Source data:
-- ==== Sys2Proof/Machine/Reads.lean ====
section
/-! DEFINITION. The contents of the read answers (section 10.6, R205, R209): each a list of bytes laid out field by
field, and the codes of R184 for the named values that appear in answers alone. -/

namespace Sys2Proof.Machine

/-! ### Codes (Table 10-10) -/

/-- HOLD 0, INJECT 1, WITHDRAW 2, CHANGEOVER 3, SHUTDOWN 4. -/
def SiteMode.code : SiteMode → Nat
  | .hold => 0
  | .inject => 1
  | .withdraw => 2
  | .changeover => 3
  | .shutdown => 4

/-- DISABLED 0, IDLE 1, FLOWING 2, TRIPPED 3. -/
def CavernState.code : CavernState → Nat
  | .disabled => 0
  | .idle => 1
  | .flowing => 2
  | .tripped => 3

/-- STOPPED 0, STARTING 1, RUNNING 2, COOLDOWN 3, TRIPPED 4, OUT_OF_SERVICE 5. -/
def UnitState.code : UnitState → Nat
  | .stopped => 0
  | .starting => 1
  | .running => 2
  | .cooldown => 3
  | .tripped => 4
  | .outOfService => 5

/-- OUT_OF_SERVICE 0, STANDBY 1, IN_SERVICE 2, OFF_SPEC 3, TRIPPED 4. -/
def TrainState.code : TrainState → Nat
  | .outOfService => 0
  | .standby => 1
  | .inService => 2
  | .offSpec => 3
  | .tripped => 4

/-- READY 0, ADSORBING 1, LOADED 2, HEATING 3, COOLING 4, OUT_OF_SERVICE 5. -/
def TowerState.code : TowerState → Nat
  | .ready => 0
  | .adsorbing => 1
  | .loaded => 2
  | .heating => 3
  | .cooling => 4
  | .outOfService => 5

/-- UNKNOWN 0, GOOD 1, HELD 2, FAILED 3. -/
def Quality.code : Quality → Nat
  | .unknown => 0
  | .good => 1
  | .held => 2
  | .failed => 3

/-- DOWN 0, DEGRADED 1, UP 2. -/
def Health.code : Health → Nat
  | .down => 0
  | .degraded => 1
  | .up => 2

/-- REQUESTED 0, FIRM 1, CURRENT 2. -/
def NomState.code : NomState → Nat
  | .requested => 0
  | .firm => 1
  | .current => 2

/-- EFFECTIVE 0, POTENTIAL 1, NONE 2. -/
def Basis.code : Basis → Nat
  | .effective => 0
  | .potential => 1
  | .none => 2

/-- INACTIVE 0, ACTIVE 1, SUSPENDED 2. -/
def SlotState.code : SlotState → Nat
  | .inactive => 0
  | .active => 1
  | .suspended => 2

/-- HOLD 0, EARLY 1. -/
def AnswerMode.code : AnswerMode → Nat
  | .hold => 0
  | .early => 1

/-- EMPTY 0, PENDING 1, READY 2. -/
def ResultSlot.code : ResultSlot → Nat
  | .empty => 0
  | .pending => 1
  | .ready _ => 2

/-- POWER_ON 0, RESET_INPUT 1, RESTART 2. -/
def ResetKind.code : ResetKind → Nat
  | .powerOn => 0
  | .resetInput => 1
  | .restart => 2

/-- NORMAL 0, SHORT 1. -/
def RecordKind.code : RecordKind → Nat
  | .normal => 0
  | .short => 1

/-- Clock status: VALID 0, LOST 1. -/
def clockStatus (lost : Bool) : List Byte := beBool lost

/-! ### READ_STATUS (R195) -/

/-- The time base's part. -/
def timePart (s : State) : List Byte :=
  be 4 s.time.clock ++ clockStatus s.time.lost ++ be 4 (u32 (s.time.elapsedMs / 1000)) ++
    beOpt 4 (if s.time.lost then none else some (s.time.clock / 3600)) ++
    beDay (if s.time.lost then none else some (gasDay s.book.startHour s.time.clock))

/-- The movement controller's part. -/
def movementPart (s : State) : List Byte :=
  be 1 s.params.siteControl.code ++ be 1 s.move.mode.code ++ be 1 s.move.wanted.mode.code ++
    beOpt 1 (s.move.changeover.map fun c => c.target.mode.code) ++ beOpt 4 (s.move.changeover.map (·.seconds)) ++
    beBool s.move.boost

/-- One cavern's part. -/
def cavernPart (c : Cavern) : List Byte :=
  be 1 c.state.code ++ beBool c.restricted ++ beBool c.linkLost ++ beBool c.pUnknown ++ beInt 8 c.inventory

/-- The survey scheduler's part. -/
def surveyPart (v : Survey) : List Byte :=
  beBool v.inPass ++ be 4 v.completed ++ be 4 v.overrun ++ be 4 v.consecutive

/-- The link's part. -/
def linkPart (s : State) : List Byte :=
  ((List.finRange 6).map fun u =>
    beBool s.params.link.enabled[u] ++ be 1 s.link.health[u].health.code ++ be 4 s.link.health[u].failures).flatten ++
    lineBits s.link.lines

/-- Six start log entries, none for unused places. -/
def startLogPart (log : List Nat) : List Byte :=
  be 4 log.length ++ ((List.range Config.startLogSize).map fun k => beOpt 4 log[k]?).flatten

/-- One compressor unit's part. -/
def unitPart (s : State) (i : Fin 4) : List Byte :=
  let u := s.duty.units[i]
  be 1 u.state.code ++ beOpt 4 u.timer ++ s.params.units[i].bytes ++ be 4 u.runSeconds ++ beBool u.inhibited ++
    beBool u.available ++ beBool u.feedback ++ beBool s.outputs.run[i] ++ startLogPart u.startLog

/-- The duty controller's part. -/
def dutyPart (s : State) : List Byte :=
  be 4 s.duty.queue.length ++
    (s.duty.queue.map fun q => be 1 q.unit.val ++ be 1 q.kind.code ++ be 1 (s.dutyEnv.level q)).flatten ++
    beOpt 1 (s.duty.slotHolder.map (·.val)) ++ be 4 s.duty.demand ++ beOpt 4 s.duty.stopDelay

/-- One train's part. -/
def trainPart (s : State) (t : Fin 2) : List Byte :=
  let x := s.dryer.trains[t]
  be 1 x.state.code ++ beBool x.dewHigh ++ beBool x.available ++ beBool s.outputs.heater[t]

/-- One tower's part. -/
def towerPart (s : State) (i : Fin 4) : List Byte :=
  let w := s.dryer.trains[i.val / 2].towers[i.val % 2]
  be 1 w.state.code ++ be 8 w.loading ++ be 4 w.adsSeconds ++ beBool w.pending ++ beOpt 4 w.timer ++
    beBool s.outputs.towerSelect[i]

/-- One protection channel's part. -/
def channelPart (s : State) (c : Fin 32) : List Byte :=
  let k := s.prot.channels[c]
  s.params.channels[c].bytes ++ beBool k.source ++ beBool k.live ++ beOpt 4 k.timer

/-- One trip record's part. R195 gives `none` for the cause of a record without first-out; the clock value and status of it
sent as none too are the model's choice (notes/assumptions/30.md). -/
def tripPart (r : TripRecord) : List Byte :=
  beBool r.latched ++ beOpt 1 (r.firstOut.map (·.cause.code)) ++ beOpt 4 (r.firstOut.map (·.clock)) ++
    beOpt 1 (r.firstOut.map fun f => if f.lost then 1 else 0) ++ be 5 r.causes.toNat

/-- The capacity and nominations part. -/
def nominationPart (s : State) : List Byte :=
  be 8 s.nom.injPot ++ be 8 s.nom.wdrPot ++ be 8 s.nom.injEff ++ be 8 s.nom.wdrEff ++ beInt 1 s.hourDirection ++
    beInt 8 s.nom.net ++ be 4 s.nom.firm ++ be 1 s.params.leadTime ++ be 4 s.nom.counter

/-- Day site totals. -/
def totalsPart (t : DayTotals) : List Byte :=
  beInt 8 t.eNet ++ beInt 8 t.eFuel ++ beInt 8 t.eRegen ++ be 4 t.records ++ be 4 t.substituted

/-- The account book's part. -/
def bookPart (b : Book) : List Byte :=
  beInt 8 b.openingTotal ++ be 1 b.startHour ++ beDay b.openDay ++ totalsPart b.totals ++ be 4 b.lastSeq

/-- The parameter store's part (R209). -/
def storePart (s : State) : List Byte :=
  beBool (!s.store.opValid) ++ beBool (!s.metro.valid) ++
    be 1 (bitsToNat (Vector.ofFn fun i : Fin 8 => s.metro.isCalibrated i)) ++
    be 1 (if s.metro.valid then 0 else s.metro.kMarks.toNat) ++
    be 3 (if s.metro.valid then 0 else s.metro.siteMarks.toNat) ++
    beBool s.store.sealOpen ++ be 4 s.store.changeList.length ++ be 1 s.power.lastReset.code

/-- The part of the port that reads. -/
def portPart (s : State) (p : Port) : List Byte :=
  be 2 (s.ports.get p).causes.toNat ++ be 2 (s.ports.get p).mask.toNat ++ be 4 s.params.rateOps ++
    be 4 s.params.rateCom ++ be 4 s.params.rateMet ++
    (match remotePort? p with
     | some rp => be 1 (s.ports.remote rp).mode.code ++ be 1 (s.ports.remote rp).slot.code
     | none => [])

/-- The content of READ_STATUS at a port (Table 10-5). -/
def statusContent (p : Port) (s : State) : List Byte :=
  timePart s ++ movementPart s ++ (s.move.caverns.toList.map cavernPart).flatten ++ surveyPart s.survey ++
    be 4 s.params.cv ++ linkPart s ++ (unitIndices.map (unitPart s)).flatten ++ dutyPart s ++
    ((List.finRange 2).map (trainPart s)).flatten ++ ((List.finRange 4).map (towerPart s)).flatten ++
    be 8 s.dryer.untreated ++ be 2 (bitsToNat s.prot.pins) ++
    ((List.finRange 32).map (channelPart s)).flatten ++ (s.prot.records.toList.map tripPart).flatten ++
    be 4 s.prot.advisory.toNat ++ nominationPart s ++ bookPart s.book ++ storePart s ++ portPart s p

/-! ### The other reads -/

/-- One point entry (Table 10-6). -/
def pointEntry (p : PointState) : List Byte :=
  beInt 4 p.value ++ be 1 p.quality.code ++ be 2 p.age ++
    be 1 ((if p.alarmHigh then 1 else 0) + if p.alarmLow then 2 else 0)

/-- The content of READ_POINTS (R196). -/
def pointsContent (s : State) : List Byte := (s.survey.points.toList.map pointEntry).flatten

/-- One channel of an interval record (Table 10-7). -/
def resultBytes (r : ChannelResult) : List Byte :=
  be 4 r.fwd ++ be 4 r.rev ++ be 8 r.volFwd ++ be 8 r.volRev ++ beInt 8 r.energy ++ be 2 r.flags.toNat

/-- The content of a log record (Table 10-7, R197). -/
def recordContent : LogRecord → List Byte
  | .interval r =>
    be 4 r.seq ++ be 1 r.kind.code ++ be 4 r.endTime ++ be 1 r.length ++ be 1 r.mode.code ++ clockStatus r.lost ++
      beInt 8 r.eNet ++ beInt 8 r.eFuel ++ beInt 8 r.eRegen ++ be 8 r.withdrawal ++
      (r.channels.toList.map resultBytes).flatten
  | .gap seq endTime previous lost => be 4 seq ++ be 1 2 ++ be 4 endTime ++ beOpt 4 previous ++ clockStatus lost

/-- The seven day counters in the order of Table 9-1. -/
def countersBytes (d : DayCounters) : List Byte :=
  be 8 d.injected ++ be 8 d.withdrawn ++ be 8 d.fuel ++ be 8 d.drying ++ be 8 d.cut ++ be 8 d.transfersIn ++
    be 8 d.transfersOut

/-- One account slot (R198). -/
def slotBytes (sl : Slot) : List Byte :=
  be 1 sl.state.code ++ be 8 sl.space ++ be 8 sl.injRight ++ be 8 sl.wdrRight ++ beInt 8 sl.inventory ++
    be 8 sl.fuel ++ be 8 sl.drying ++ countersBytes sl.day

/-- The content of READ_ACCOUNTS (R198). -/
def accountsContent (s : State) : List Byte := (s.book.slots.toList.map slotBytes).flatten

/-- The content of a day record (R198). -/
def dayContent (d : DayRecord) : List Byte :=
  beInt 4 d.day ++ (d.slots.toList.map fun x => beInt 8 x.1 ++ countersBytes x.2).flatten ++ totalsPart d.totals

/-- One nomination entry (R199). -/
def entryBytes (e : NomEntry) : List Byte :=
  be 1 e.slot ++ be 4 e.hour ++ beInt 8 e.requested ++ beInt 8 e.clamped ++ beInt 8 e.confirmed ++ be 1 e.state.code

/-- One hour summary (R199). -/
def summaryBytes (m : Summary) : List Byte :=
  be 4 m.hour ++ beInt 1 m.direction ++ be 1 m.basis.code ++ beInt 8 m.capacity ++ beInt 8 m.withFlow ++
    beInt 8 m.limit ++ beBool m.curtailed

/-- The previous-hour copy (R199): while it is empty its rates are free values (notes/assumptions/25.md). -/
def previousBytes : Option PreviousHour → List Byte
  | some p => be 4 p.hour ++ (p.rates.toList.map (beInt 8)).flatten
  | none => beNone 4 ++ ((List.finRange 32).map fun i => be 8 (Config.emptyCopyRate i).toNat).flatten

/-- The content of READ_NOMINATIONS (R199). -/
def nominationsContent (s : State) : List Byte :=
  beOpt 4 (if s.time.lost then none else some (s.time.clock / 3600)) ++ be 4 s.nom.firm ++ be 1 s.params.leadTime ++
    be 4 s.nom.counter ++ be 4 s.nom.entries.length ++ (s.nom.entries.map entryBytes).flatten ++
    (s.nom.summaries.map summaryBytes).flatten ++ previousBytes s.nom.previous

/-- One entry of the metrology change list (Table 11-1). -/
def changeBytes (e : ChangeEntry) : List Byte :=
  be 4 e.clock ++ clockStatus e.lost ++ be 1 e.param ++ beOpt 1 (e.channel.map (·.val)) ++ beInt 4 e.before ++
    beInt 4 e.after

/-- The content of READ_METROLOGY_LIST (R205). -/
def changeListContent (s : State) : List Byte :=
  be 4 s.store.changeList.length ++ (s.store.changeList.map changeBytes).flatten

/-- The outcome of a remote access: its code and its cause, FFh where it has none (Table 10-10). -/
def outcomeBytes : LinkOutcome → List Byte
  | .completed regs => be 1 0 ++ beNone 1 ++ (regs.map fun r => be 2 r.toNat).flatten
  | .rejected => be 1 1 ++ beNone 1
  | .failed c => be 1 2 ++ be 1 c.code

/-- The content of a FETCH_REMOTE answered OK (R82, R83): kind, unit, device, first register, count, outcome, cause and
the registers of a completed read (notes/assumptions/20.md). -/
def resultContent (r : RemoteResult) : List Byte :=
  beBool r.isWrite ++ be 1 (r.unit.val + 1) ++ be 1 r.device.val ++ be 1 r.first.val ++ be 1 r.count ++
    outcomeBytes r.outcome

/-- The seven registers of a staging buffer (R78). -/
def stagingContent (r : Remote) : List Byte := (r.staging.toList.map fun x => be 2 x.toNat).flatten

end Sys2Proof.Machine
end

Exercise:
Where the listing above reaches the line that contains "tower's part. -/", start retyping, and finish with the line that contains "let k := s.prot.channels[c]"; reproduce those lines exactly and no others.

Problem solution:
/-- One tower's part. -/
def towerPart (s : State) (i : Fin 4) : List Byte :=
  let w := s.dryer.trains[i.val / 2].towers[i.val % 2]
  be 1 w.state.code ++ be 8 w.loading ++ be 4 w.adsSeconds ++ beBool w.pending ++ beOpt 4 w.timer ++
    beBool s.outputs.towerSelect[i]

/-- One protection channel's part. -/
def channelPart (s : State) (c : Fin 32) : List Byte :=
  let k := s.prot.channels[c]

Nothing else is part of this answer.